Students from elementary and middle schools across Shenzhen have started their winter vacations, which means they won’t be attending classes and are free to arrange their time off. A recent online survey showed that nearly six out of ten students plan to spend their vacation staying at home playing computer games.

But rather than gaming alone, students will usually call up their friends and invite them to join as teammates.

“My younger brother has 50 classmates and 30 of them play the same game,” a 10th grade student surnamed Wu told reporters, adding that online games have become a bridge that connects him and his younger brother.

But the trend has caused a headache for parents. A mother surnamed Lin said, “I asked my son what he planned to do during the vacation, and he told me that he would sleep as much as he could and play games as he pleases. I asked him why he doesn’t plan to hang out with his classmates and he said he would form a group with his classmates online and they would play games together.”

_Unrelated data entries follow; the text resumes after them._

-- ==== Sys2Proof/Machine/HostPort.lean ====
section
/-! DEFINITION. The host's register port: the register map, `HostRead` and `HostWrite` (10_state.md R38, R39;
48_host_commands.md R171, R185). A write to `CMD` starts a command and is not handled here (Step.lean). -/

namespace Sys2Proof.Machine

/-- The registers of the map (R38). -/
inductive Reg where
  | cmd | status | result | errExpected | errActual | errState | consumed
  | assocState | retryCnt | bcRequestId | bcMsgType | bcRoa | bcFrom | bcNetId
  | frLength | frToAddr | frFromAddr | frRequestId | frReqOrAnswer | frMsgType | frPlen
  | family | variant | bufLen | txtLen
  | cfgDateMode | cfgHexUpper | cfgMaxRetry | cfgRetryDelay | cfgExtTemp | cfgExtTempOff | cfgLenSatTemp | cfgSatTempEn
  | tplAnnEn | tplAnnPlen | tplInitRequestId | tplInitRoa | tplInitMsgType | tplInitData0 | tplInitData1
  | tplTempEn | tplTempPlen | tplTempRequestId | tplTempRoa | tplTempMsgType
  | vBcPrefix | vNetId | vTemperature | vConsigne | vYear | vMonth | vDay | vDateValid | vInitData | vExtTemp
  | vFlags | vMode1 | vFrost | vMode2 | vOverride | vSun
  /-- an element of one of the five arrays, by its register number -/
  | element (a : Nat)
  deriving DecidableEq, Repr

/-- The numbers of the scalar registers (R38). -/
def scalarRegs : List (Nat × Reg) :=
  [(0x00, .cmd), (0x01, .status), (0x02, .result), (0x03, .errExpected), (0x04, .errActual), (0x05, .errState),
   (0x06, .consumed), (0x07, .assocState), (0x08, .retryCnt), (0x09, .bcRequestId), (0x0A, .bcMsgType),
   (0x0B, .bcRoa), (0x0C, .bcFrom), (0x0D, .bcNetId)] ++
  [(0x10, .frLength), (0x11, .frToAddr), (0x12, .frFromAddr), (0x13, .frRequestId), (0x14, .frReqOrAnswer),
   (0x15, .frMsgType), (0x16, .frPlen), (0x17, .family), (0x18, .variant), (0x20, .bufLen), (0x21, .txtLen)] ++
  [(0x30, .cfgDateMode), (0x31, .cfgHexUpper), (0x32, .cfgMaxRetry), (0x33, .cfgRetryDelay), (0x34, .cfgExtTemp),
   (0x35, .cfgExtTempOff), (0x36, .cfgLenSatTemp), (0x37, .cfgSatTempEn), (0x40, .tplAnnEn), (0x41, .tplAnnPlen),
   (0x42, .tplInitRequestId), (0x43, .tplInitRoa), (0x44, .tplInitMsgType), (0x45, .tplInitData0),
   (0x46, .tplInitData1), (0x47, .tplTempEn), (0x48, .tplTempPlen), (0x49, .tplTempRequestId), (0x4A, .tplTempRoa),
   (0x4B, .tplTempMsgType)] ++
  [(0x50, .vBcPrefix), (0x51, .vNetId), (0x52, .vTemperature), (0x53, .vConsigne), (0x54, .vYear), (0x55, .vMonth),
   (0x56, .vDay), (0x57, .vDateValid), (0x58, .vInitData), (0x59, .vExtTemp), (0x5A, .vFlags), (0x5B, .vMode1),
   (0x5C, .vFrost), (0x5D, .vMode2), (0x5E, .vOverride), (0x5F, .vSun)]

/-- The entry of a number in a register list. -/
def findReg : List (Nat × Reg) → Nat → Option Reg
  | [], _ => none
  | e :: l, n => if e.1 = n then some e.2 else findReg l n

/-- The register of a number; `none` for a reserved number (R38). -/
def regOf (n : Nat) : Option Reg := if inArray n then some (.element n) else findReg scalarRegs n

/-- What a read finds: a value, or an unspecified value of the register's width (R21, U5, U6, U7). -/
inductive Reading where
  | value (v : PortWord)
  | unspecified (width : Nat)
  deriving DecidableEq, Repr

/-- A register value zero-extended to the port word (R39). -/
def readingOf {w : Nat} (v : BitVec w) : Reading := .value (v.setWidth 32)

/-- A 1-bit register at the port. -/
def readingOfBit (b : Bool) : Reading := .value (BitVec.ofNat 32 b.toNat)

/-- A view at the port: unspecified where it has no value (R21, U6). -/
def readingOfView {w : Nat} (v : Option (BitVec w)) : Reading :=
  match v with
  | some x => readingOf x
  | none => .unspecified w

/-- A 1-bit view at the port. -/
def readingOfBitView (v : Option Bool) : Reading :=
  match v with
  | some b => readingOfBit b
  | none => .unspecified 1

/-- Four bytes in a port word, the first one most significant, as the spec writes them side by side (R11;
DEDUCED, log entry 8). -/
def netIdWord (n : NetId) : PortWord :=
  BitVec.ofNat 32 (((n.b0.toNat * 256 + n.b1.toNat) * 256 + n.b2.toNat) * 256 + n.b3.toNat)

/-- The number of valid elements of the array an element lies in, and the array's first register number (R45). -/
def State.arrayBounds (s : State) (a : Nat) : Nat × Nat :=
  if a < bufBase then (payloadBase, s.plen.toNat)
  else if a < txtBase then (bufBase, s.bufLen.toNat)
  else if a < annBase then (txtBase, s.txtLen.toNat)
  else if a < tempBase then (annBase, s.cfg.annPlen.toNat)
  else (tempBase, s.cfg.tempPlen.toNat)

/-- An array element at the port: its byte below the array's length register, unspecified at or beyond it (U7). -/
def State.elementReading (s : State) (a : Nat) : Reading :=
  if a < (s.arrayBounds a).1 + (s.arrayBounds a).2 then readingOf (s.byteAt a) else .unspecified 8

/-- The value of every register (R38); `CMD` reads as 0 (R27). -/
def State.readReg (s : State) : Reg → Reading
  | .cmd => .value 0#32
  | .status => readingOf s.status
  | .result => readingOf s.result
  | .errExpected => readingOf s.errExpected
  | .errActual => readingOf s.errActual
  | .errState => readingOf s.errState
  | .consumed => readingOf s.consumed
  | .assocState => readingOf (assocCode s.assoc)
  | .retryCnt => readingOf s.retryCnt
  | .bcRequestId => readingOf s.bcRequestId
  | .bcMsgType => readingOf s.bcMsgType
  | .bcRoa => readingOf s.bcRoa
  | .bcFrom => readingOf s.bcFrom
  | .bcNetId => .value (netIdWord s.bcNetId)
  | .frLength => readingOf s.fr.length
  | .frToAddr => readingOf s.fr.toAddr
  | .frFromAddr => readingOf s.fr.fromAddr
  | .frRequestId => readingOf s.fr.requestId
  | .frReqOrAnswer => readingOf s.fr.reqOrAnswer
  | .frMsgType => readingOf s.fr.msgType
  | .frPlen => readingOf s.plen
  | .family => readingOf s.familyReg
  | .variant => readingOf s.variantReg
  | .bufLen => readingOf s.bufLen
  | .txtLen => readingOf s.txtLen
  | .cfgDateMode => readingOfBit s.cfg.dateBcd
  | .cfgHexUpper => readingOfBit s.cfg.hexUpper
  | .cfgMaxRetry => readingOf s.cfg.maxRetry
  | .cfgRetryDelay => readingOf s.cfg.retryDelay
  | .cfgExtTemp => readingOf s.cfg.extTemp
  | .cfgExtTempOff => readingOf s.cfg.extTempOff
  | .cfgLenSatTemp => readingOf s.cfg.lenSatTemp
  | .cfgSatTempEn => readingOfBit s.cfg.satTempEn
  | .tplAnnEn => readingOfBit s.cfg.annEn
  | .tplAnnPlen => readingOf s.cfg.annPlen
  | .tplInitRequestId => readingOf s.cfg.initRequestId
  | .tplInitRoa => readingOf s.cfg.initRoa
  | .tplInitMsgType => readingOf s.cfg.initMsgType
  | .tplInitData0 => readingOf s.cfg.initData0
  | .tplInitData1 => readingOf s.cfg.initData1
  | .tplTempEn => readingOfBit s.cfg.tempEn
  | .tplTempPlen => readingOf s.cfg.tempPlen
  | .tplTempRequestId => readingOf s.cfg.tempRequestId
  | .tplTempRoa => readingOf s.cfg.tempRoa
  | .tplTempMsgType => readingOf s.cfg.tempMsgType
  | .vBcPrefix => readingOfView s.vBcPrefix
  | .vNetId => readingOfView (s.vNetId.map netIdWord)
  | .vTemperature => readingOfView s.vTemperature
  | .vConsigne => readingOfView s.vConsigne
  | .vYear => readingOfView s.vYear
  | .vMonth => readingOfView s.vMonth
  | .vDay => readingOfView s.vDay
  | .vDateValid => readingOfBitView s.vDateValid
  | .vInitData => readingOfView (s.vInitData.map (fun d => be16 d.1 d.2))
  | .vExtTemp => readingOfView s.vExtTemp
  | .vFlags => readingOfView s.vFlags
  | .vMode1 => readingOfView (s.vFlagFields.map FlagFields.mode1)
  | .vFrost => readingOfBitView (s.vFlagFields.map FlagFields.frost)
  | .vMode2 => readingOfView (s.vFlagFields.map FlagFields.mode2)
  | .vOverride => readingOfBitView (s.vFlagFields.map FlagFields.override)
  | .vSun => readingOfBitView (s.vFlagFields.map FlagFields.sun)
  | .element a => s.elementReading a

/-- What a read of a register number finds; a reserved number reads 0 (R38). -/
def State.reading (s : State) (n : Nat) : Reading :=
  match regOf n with
  | some r => s.readReg r
  | none => .value 0#32

/-- `HostRead(number)`: the value goes to the host and nothing of the block changes (R171). An unspecified value is a
free value of the register's width, zero-extended (R39, U5, U6, U7). -/
def State.hostRead (s : State) (n : Nat) : State :=
  match s.reading n with
  | .value v => { s with portData := v }
  | .unspecified w =>
    { s with portData := ((Config.openWord s.draws).setWidth w).setWidth 32, draws := s.draws + 1 }

/-- Bit 0 of a port word, for a 1-bit register (R39). -/
def bitOf (v : PortWord) : Bool := v.getLsbD 0

/-- A write to a register: bits above its width are ignored, a read-only register ignores the write, `BUF_LEN` above 256
and `TXT_LEN` above 512 are not stored (R25, R26, R38, R39; DEDUCED,
log entry 9). -/
def State.writeReg (s : State) (r : Reg) (v : PortWord) : State :=
  match r with
  | .frLength => { s with fr := { s.fr with length := v.setWidth 8 } }
  | .frToAddr => { s with fr := { s.fr with toAddr := v.setWidth 8 } }
  | .frFromAddr => { s with fr := { s.fr with fromAddr := v.setWidth 8 } }
  | .frRequestId => { s with fr := { s.fr with requestId := v.setWidth 16 } }
  | .frReqOrAnswer => { s with fr := { s.fr with reqOrAnswer := v.setWidth 8 } }
  | .frMsgType => { s with fr := { s.fr with msgType := v.setWidth 8 } }
  | .frPlen => { s with plen := v.setWidth 8 }
  | .bufLen => if v.toNat ≤ bufSize then { s with bufLen := v.setWidth 9 } else s
  | .txtLen => if v.toNat ≤ txtSize then { s with txtLen := v.setWidth 10 } else s
  | .cfgDateMode => { s with cfg := { s.cfg with dateBcd := bitOf v } }
  | .cfgHexUpper => { s with cfg := { s.cfg with hexUpper := bitOf v } }
  | .cfgMaxRetry => { s with cfg := { s.cfg with maxRetry := v.setWidth 16 } }
  | .cfgRetryDelay => { s with cfg := { s.cfg with retryDelay := v } }
  | .cfgExtTemp => { s with cfg := { s.cfg with extTemp := v.setWidth 16 } }
  | .cfgExtTempOff => { s with cfg := { s.cfg with extTempOff := v.setWidth 8 } }
  | .cfgLenSatTemp => { s with cfg := { s.cfg with lenSatTemp := v.setWidth 8 } }
  | .cfgSatTempEn => { s with cfg := { s.cfg with satTempEn := bitOf v } }
  | .tplAnnEn => { s with cfg := { s.cfg with annEn := bitOf v } }
  | .tplAnnPlen => { s with cfg := { s.cfg with annPlen := v.setWidth 8 } }
  | .tplInitRequestId => { s with cfg := { s.cfg with initRequestId := v.setWidth 16 } }
  | .tplInitRoa => { s with cfg := { s.cfg with initRoa := v.setWidth 8 } }
  | .tplInitMsgType => { s with cfg := { s.cfg with initMsgType := v.setWidth 8 } }
  | .tplInitData0 => { s with cfg := { s.cfg with initData0 := v.setWidth 8 } }
  | .tplInitData1 => { s with cfg := { s.cfg with initData1 := v.setWidth 8 } }
  | .tplTempEn => { s with cfg := { s.cfg with tempEn := bitOf v } }
  | .tplTempPlen => { s with cfg := { s.cfg with tempPlen := v.setWidth 8 } }
  | .tplTempRequestId => { s with cfg := { s.cfg with tempRequestId := v.setWidth 16 } }
  | .tplTempRoa => { s with cfg := { s.cfg with tempRoa := v.setWidth 8 } }
  | .tplTempMsgType => { s with cfg := { s.cfg with tempMsgType := v.setWidth 8 } }
  | .element a => if inArray a then s.setByte a (v.setWidth 8) else s
  | .cmd | .status | .result | .errExpected | .errActual | .errState | .consumed => s
  | .assocState | .retryCnt | .bcRequestId | .bcMsgType | .bcRoa | .bcFrom | .bcNetId => s
  | .family | .variant => s
  | .vBcPrefix | .vNetId | .vTemperature | .vConsigne | .vYear | .vMonth | .vDay | .vDateValid | .vInitData => s
  | .vExtTemp | .vFlags | .vMode1 | .vFrost | .vMode2 | .vOverride | .vSun => s

/-- `HostWrite(number, value)` to a register other than `CMD`: ignored while BUSY (R185) and at a reserved number
(R38). -/
def State.hostWrite (s : State) (n : Nat) (v : PortWord) : State :=
  if s.busy then s
  else match regOf n with
    | some r => s.writeReg r v
    | none => s

end Sys2Proof.Machine
end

A recent report showed that an average of more than 29.1 percent of preschoolers (aged 3 to 6) spend 30 minutes or more on the Internet and 60.8 percent of 14-year-old teenagers spend 30 minutes or more on the Internet and 60 percent playing games.

To help students have a happy and productive vacation, experts offered some suggestions.

Professor Wu Yan from the Humanities Center of the South University of Science and Technology of China told parents that children playing games is by no means the reason for disharmony in families.

From the perspective of Wang Lamei, an association professor of School of Psychology and Society at Shenzhen University, gaming is a good thing for kids, but they should play games that will actually benefit them.

In Wang’s opinion, beneficial games cultivate children’s cognitive competence, compassion, skill sets and interpersonal communication.

A senior psychology teacher at Shenzhen Middle School Wang Xinhong suggested parents communicate with teenagers and respect them, but at the same time they should let their children know that there are “bottom lines.”

Jiang Zhenyu, a professor of Science Fiction at Beijing Normal University who played games in his childhood, shared his experience negotiating with his father about playing games. He suggested parents let kids know that “there are some things in life that should be given up.”